Monday, June 30, 2008

In All Other Places There Is A Lung

In all other places there is a lung fabric, and a sound breath mixes up with the bronchial. Bronchial sounds Breath on a trachea have higher tonality, time is louder, brighter also Exhalation in this point of auscultation it is equal to a breath, and between a breath and an exhalation There is a pause. The term of a field of Kreniga - sites with clear a sound. Decrease or disappear at "Top" processes in lungs (, , pleural Unions, the first segment, etc.). The term space of Traube - a zone in left between the left share of a liver, a costal arch and spleen edge. At patients with link sided the pleurisy in this zone marks and disappearance . Diseases, conditions and character of occurrence of rattles in lungs 1. "Dry rattles" - a bronchitis, a bronchial asthma, illness, an emphysema of lungs, a pneumosclerosis, etc. 2. "Damp rattles" - a pneumonia, illness, insufficiency of blood circulation, etc. Rattles can be: 1) the dry:) , The bass; 2) the damp:) , stagnant, small - sredne - largely bubbly; 3) the other:) sonorous whistling hooting, Not sonorous, etc.

The Gas Structure Of Blood Is Changed A

The gas structure of blood is changed a little and seldom.

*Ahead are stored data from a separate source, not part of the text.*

-- ==== Sys2Proof/Machine/StreamInput.lean ====
section
/-! DEFINITION. INPUT_GRAPH (R133 to R135, R158, R159) and TOK_DICT (R160) of a lattice stream: how they are read and what they are checked for. -/

namespace Sys2Proof.Machine

/-! ### INPUT_GRAPH -/

def camEntOf (l : List Byte) : CamEnt := ⟨b1 l 0, b1 l 1, wordAt l 8⟩

/-- The FP32 codes at an offset. -/
def f32sAt (l : List Byte) (o n : Nat) : List (BitVec 32) := (List.range n).map (fun i => BitVec.ofNat 32 (b4 l (o + 4 * i)))

def srcEntOf (l : List Byte) : SrcEnt :=
  { src := b1 l 0, canton := b1 l 1, ethPort := b1 l 2, cfg := wordAt l 8, limit := wordAt l 16, jpeg := wordAt l 24, bufBase := b8 l 32, recBase := b8 l 40
    recLog2 := b1 l 48, reasmBase := b8 l 56, matrix := f32sAt l 64 9, offset := f32sAt l 100 3, mean := f32sAt l 112 3, scale := f32sAt l 124 3 }

/-- The four kinds of entry of an INPUT_GRAPH payload, in their order. -/
def inPorts (l : List Byte) : List (List Byte) := pieces 16 (bytesAt l 16 (16 * b1 l 0))
def inEths (l : List Byte) : List (List Byte) := pieces 8 (bytesAt l (16 + 16 * b1 l 0) (8 * b1 l 1))
def inRes (l : List Byte) : List (List Byte) := pieces 8 (bytesAt l (16 + 16 * b1 l 0 + 8 * b1 l 1) (8 * b1 l 2))
def inSrcs (l : List Byte) : List (List Byte) := pieces 144 (bytesAt l (16 + 16 * b1 l 0 + 8 * b1 l 1 + 8 * b1 l 2) (144 * b1 l 3))

def camFields : List Fld :=
  [F.IMG_PORT_CFG_VC_MASK, F.IMG_PORT_CFG_DEMOSAIC, F.IMG_PORT_CFG_CFA, F.IMG_PORT_CFG_GATED, F.IMG_PORT_CFG_PHY, F.IMG_PORT_CFG_RATE, F.IMG_PORT_CFG_LANES]

/-- Whether a port entry breaks R135 or the ranges of R142 (log 60). GATED is derived and not judged. -/
def camBad (l : List Byte) : Bool :=
  let e := camEntOf l
  let cphy := F.IMG_PORT_CFG_PHY.get e.cfg = 1
  decide (15 < e.port) || !zerosAt l 2 6 || extraBits camFields e.cfg || offRange 1 (if cphy then 3 else 4) (F.IMG_PORT_CFG_LANES.get e.cfg) ||
    offRange 1 (if cphy then 60 else 45) (F.IMG_PORT_CFG_RATE.get e.cfg)

def SrcEnt.fmt (e : SrcEnt) : Nat := F.IMG_SRC_CFG_FMT.get e.cfg
def SrcEnt.width (e : SrcEnt) : Nat := F.IMG_SRC_LIMIT_MAX_WIDTH.get e.limit
def SrcEnt.height (e : SrcEnt) : Nat := F.IMG_SRC_LIMIT_MAX_HEIGHT.get e.limit
def SrcEnt.camera (e : SrcEnt) : Bool := decide (e.src < 64)

/-- The output formats of R158. -/
def outFmt (f : Nat) : Bool := offRange 1 8 f == false || offRange 12 15 f == false

/-- Whether a format is narrower than 8 bits, and so laid out as C32 (R158). -/
def fmtNarrow (f : Nat) : Bool := (offRange 6 8 f == false) || f == 14 || f == 15

/-- The bytes of a sample buffer of a source (R134). -/
def SrcEnt.bufBytes (e : SrcEnt) : Nat :=
  let f := (Fmt.ofCode e.fmt).getD .int8
  e.width * e.height * ((if fmtNarrow e.fmt then 32 else 16) * f.bits / 8 + if offRange 6 8 e.fmt then 0 else 1)

/-- The ranges of memory of a source: its buffers, its record ring and its reassembly slots. -/
def SrcEnt.spans (e : SrcEnt) : List (Nat × Nat) :=
  [(e.bufBase, F.IMG_SRC_CFG_NBUF.get e.cfg * e.bufBytes), (e.recBase, 32 * 2 ^ e.recLog2)] ++
    (if e.camera then [] else [(e.reasmBase, 2 * (F.IMG_SRC_JPEG_MAX_KIB.get e.jpeg * 1024))])

/-- The scratchpad bank of a device address. -/
def addrBank (a : Nat) : Option Nat :=
  if a < 0x100000000000 then none
  else if a < 0x100040000000 then
    (if (a - 0x100000000000) % 0x4000000 < 0x2000000 then some ((a - 0x100000000000) / 0x4000000 * 64 + (a - 0x100000000000) % 0x4000000 / 0x80000) else none)
  else if a < 0x100048000000 then some (1024 + (a - 0x100040000000) / 0x80000)
  else none

/-- The banks that a range touches, none for an address outside the scratchpads. -/
def rangeBanks (r : Nat × Nat) : List (Option Nat) := (List.range ((r.1 % 0x80000 + r.2 - 1) / 0x80000 + 1)).map (fun i => addrBank (r.1 / 0x80000 * 0x80000 + i * 0x80000))

/-- Whether a range stands in HBM, of whatever grade. -/
def inHbm (r : Nat × Nat) : Bool := decide (r.1 + r.2 ≤ 0x100000000000)

/-- Whether a source entry breaks FORMAT on its own. -/
def inSrcBad (l : List Byte) : Bool :=
  let e := srcEntOf l
  let nbuf := F.IMG_SRC_CFG_NBUF.get e.cfg
  let ch := F.IMG_SRC_CFG_CHANNELS.get e.cfg
  decide (127 < e.src) || !zerosAt l 3 5 || !zerosAt l 49 7 || !zerosAt l 136 8 || (if e.camera then e.ethPort != 0 || e.jpeg != 0 || e.reasmBase != 0 else decide (3 < e.ethPort)) ||
    extraBits [F.IMG_SRC_CFG_LAYOUT, F.IMG_SRC_CFG_FMT, F.IMG_SRC_CFG_CHANNELS, F.IMG_SRC_CFG_NBUF] e.cfg ||
    extraBits [F.IMG_SRC_LIMIT_MAX_WIDTH, F.IMG_SRC_LIMIT_MAX_HEIGHT, F.IMG_SRC_LIMIT_MAX_PIXELS] e.limit ||
    extraBits [F.IMG_SRC_JPEG_DECODE_BUDGET, F.IMG_SRC_JPEG_REASM_MS, F.IMG_SRC_JPEG_MAX_KIB] e.jpeg ||
    offRange 1 64 nbuf || (ch != 1 && ch != 3) || !outFmt e.fmt || (F.IMG_SRC_CFG_LAYOUT.get e.cfg == 1) != fmtNarrow e.fmt || e.width == 0 || e.height == 0 ||
    (!e.camera && F.IMG_SRC_JPEG_REASM_MS.get e.jpeg == 0) || e.bufBase % 256 != 0 || e.recBase % 32 != 0 || offRange 4 12 e.recLog2 || e.reasmBase % 4096 != 0 ||
    (ch == 1 && (!zerosAt l 68 32 || !zerosAt l 104 8 || !zerosAt l 116 8 || !zerosAt l 128 8)) ||
    (e.spans.take 2).any (fun r => !inHbm r && (rangeBanks r).any (fun b => b.isNone)) || (e.spans.drop 2).any (fun r => !inHbm r)

/-- Whether a source entry names more than the grade has (R74, R133): its camera port or its memory. -/
def State.srcBeyond (s : State) (e : SrcEnt) : Bool :=
  (e.camera && decide (s.fld R.GLB_CAPS F.GLB_CAPS_CAM_PORTS ≤ e.src / 4)) || e.spans.any (fun r => inHbm r && decide (s.hbmBytes < r.1 + r.2))

/-- Whether a source entry exceeds a limit of R169. -/
def SrcEnt.overLimit (e : SrcEnt) : Bool :=
  let px := F.IMG_SRC_LIMIT_MAX_PIXELS.get e.limit
  decide (8192 < e.width ∨ 8192 < e.height ∨ e.width * e.height < px ∨ 67108864 < px)

/-- The checks of an INPUT_GRAPH section on itself; n is CANTON_COUNT and c the canton of a restream, which takes no Ethernet port of another canton. -/
def State.inputChecks (s : State) (n : Nat) (c : Option Nat) (l : List Byte) : List Nat :=
  if l.length < 16 ∨ 16 < b1 l 0 ∨ 4 < b1 l 1 ∨ 8 < b1 l 2 ∨ 128 < b1 l 3 ∨ l.length ≠ 16 + 16 * b1 l 0 + 8 * b1 l 1 + 8 * b1 l 2 + 144 * b1 l 3 then [ckFormat]
  else
    let cams := (inPorts l).map camEntOf
    let es := (inSrcs l).map srcEntOf
    ckIf (!zerosAt l 4 12 || (inPorts l).any camBad || (inEths l).any (fun p => decide (3 < b1 p 0) || !zerosAt p 1 5) || (inRes l).any (fun p => !zerosAt p 1 3) ||
      (inSrcs l).any inSrcBad) ckFormat ++
    ckIf (cams.any (fun e => cantonBad n c e.canton) || (inRes l).any (fun p => cantonBad n c (b1 p 0)) || es.any (fun e => cantonBad n c e.canton)) ckTarget ++
    ckIf (match c with
      | none => false
      | some k => (inEths l).any (fun p => (s.fab.cfg.pin 4 (b1 p 0)).any (fun e => e.canton != k))) ckOwnership ++
    ckIf (es.any (fun e => !e.camera && F.IMG_SRC_JPEG_DECODE_BUDGET.get e.jpeg == 0)) ckDecode ++
    ckIf (cams.any (fun e => decide (s.fld R.GLB_CAPS F.GLB_CAPS_CAM_PORTS ≤ e.port)) || es.any s.srcBeyond) ckGrade ++
    ckIf (es.any SrcEnt.overLimit) ckCapacity

/-! ### TOK_DICT -/

def tokChecks (hbm : Nat) (l : List Byte) : List Nat :=
  let base := b8 l 8
  if l.length < 64 then [ckFormat]
  else
    ckIf (!zerosAt l 4 4 || !zerosAt l 20 44 || l.length != 64 + 64 * b4 l 16 || base % 4096 != 0 || (pieces 64 (l.drop 64)).any (fun p => !zerosAt p 53 11)) ckFormat ++
    ckIf (decide (hbm < base + 64 * b4 l 16)) ckGrade ++ ckIf (decide (131072 < b4 l 16)) ckCapacity

/-! ### Relations -/

/-- A source without the port that it arrives on (R135). -/
def LatCfg.srcPortMissing (v : LatCfg) : Bool :=
  v.srcs.any (fun e =>
    if e.camera then !v.cams.any (fun p => p.port == e.src / 4 && (F.IMG_PORT_CFG_VC_MASK.get p.cfg).testBit (e.src % 4))
    else !v.carriers.any (fun p => p.1 == e.ethPort))

/-- A port, Ethernet port or source stands twice, a camera source is not of its port's canton, or ranges overlap (R135). -/
def LatCfg.inputClash (v : LatCfg) : Bool :=
  hasDup (v.cams.map (fun e => e.port)) || hasDup (v.carriers.map (fun p => p.1)) || hasDup (v.srcs.map (fun e => e.src)) ||
    v.srcs.any (fun e => e.camera && v.cams.any (fun p => p.port == e.src / 4 && p.canton != e.canton)) || anyMeet (v.srcs.flatMap SrcEnt.spans)

/-- A range lies in a save area or a pool of another canton (R135). -/
def LatCfg.inputForeign (v : LatCfg) : Bool :=
  v.srcs.any (fun e => e.spans.any (fun r =>
    v.maps.any (fun m => m.1 != e.canton && rangesMeet r m.2.saveRange) || v.pools.any (fun q => q.1 != e.canton && rangesMeet r q.2)))

/-- A range in a scratchpad lies outside the banks of its source's canton (R135). -/
def LatCfg.inputOffBank (v : LatCfg) : Bool :=
  v.srcs.any (fun e => e.spans.any (fun r => !inHbm r && (rangeBanks r).any (fun b =>
    match b with
    | none => false
    | some k => !((ofCanton v.banks e.canton).getD []).any (fun g => decide (g.first ≤ k ∧ k < g.first + 2 ^ g.log2)))))

/-- The HBM write rate of a canton. -/
def LatCfg.writeRate (v : LatCfg) (c : Nat) : Nat := (((ofCanton v.regs c).getD []).find? (fun e => e.kind == 1)).elim 0 (fun e => e.rate)

/-- The write reservations of a canton exceed its HBM write regulator (R135). -/
def LatCfg.reserveOver (v : LatCfg) : Bool :=
  (List.range 8).any (fun c => decide (v.writeRate c < ((v.wimg.filter (fun p => p.1 == c)).foldl (fun (a : Nat) p => a + p.2) 0)))

/-- The receive rings of Ethernet ports in HBM, as ranges. -/
def LatCfg.ethRings (v : LatCfg) : List (Nat × Nat) :=
  v.pins.filterMap (fun e =>
    if e.cls = 4 ∧ F.ETH_RX_BASE.get (e.word 5) ≠ 0 then some (F.ETH_RX_BASE.get (e.word 5) * 4096, 2 ^ (F.ETH_RX_LOG2_SLOT.get (e.word 5) + F.ETH_RX_LOG2_SLOTS.get (e.word 5))) else none)

/-- The checks that relate INPUT_GRAPH and TOK_DICT to other sections (R73, R135, R160). -/
def inputRels : List Rel :=
  [ ⟨[tyInputGraph], ckFormat, fun _ v => v.srcPortMissing⟩,
    ⟨[tyInputGraph], ckOwnership, fun _ v => v.inputClash⟩,
    ⟨[tyCantonMap, tyInputGraph], ckOwnership, fun _ v => v.inputForeign⟩,
    ⟨[tySpdBanks, tyInputGraph], ckOwnership, fun _ v => v.inputOffBank⟩,
    ⟨[tyRegulators, tyInputGraph], ckCapacity, fun _ v => v.reserveOver⟩,
    ⟨[tyPinMap, tyTokDict], ckOwnership, fun _ v => v.ethRings.any (fun r => v.dictRange.any (rangesMeet r))⟩,
    ⟨[tyInputGraph, tyTokDict], ckOwnership, fun _ v => (v.srcs.flatMap SrcEnt.spans).any (fun r => v.dictRange.any (rangesMeet r))⟩ ]

end Sys2Proof.Machine
end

At 2nd degree of respiratory insufficiency The short wind is shown at insignificant physical activity (the quiet Walking on an equal surface). At patients strongly pronounced ("warm" ) which amplifies At cooling, physical activity. - livid colour Mucous, nail boxes, skin. Appears at saturation decrease Haemoglobin oxygen on 6-8 % (to size about 90 %) or more than On 5gr\dL. Pressure of oxygen in arterial blood decreases to 60 pressure of carbonic acid in blood to 40 also increases and More. Develops respiratory , however blood remains in Norm limits (compensated respiratory ). Increase and development respiratory Leads to occurrence of cerebral symptoms (a headache, Dizziness, irritability, sleeplessness), mental infringements (Depression, drowsiness), a delay of a liquid owing to strengthening carbonic acid and sodium in kidneys leads to a proof tachycardia In rest. The same it is possible to tell rather and in conditions reduced pressure of oxygen in External air: the big height in mountains and by the plane; the insufficient Ventilation of lungs; the serious form of an anaemia; the voluntary Hyperventilation; a number of neurologic diseases (for example, insufficiency, an infection, a trauma, a tumour, etc.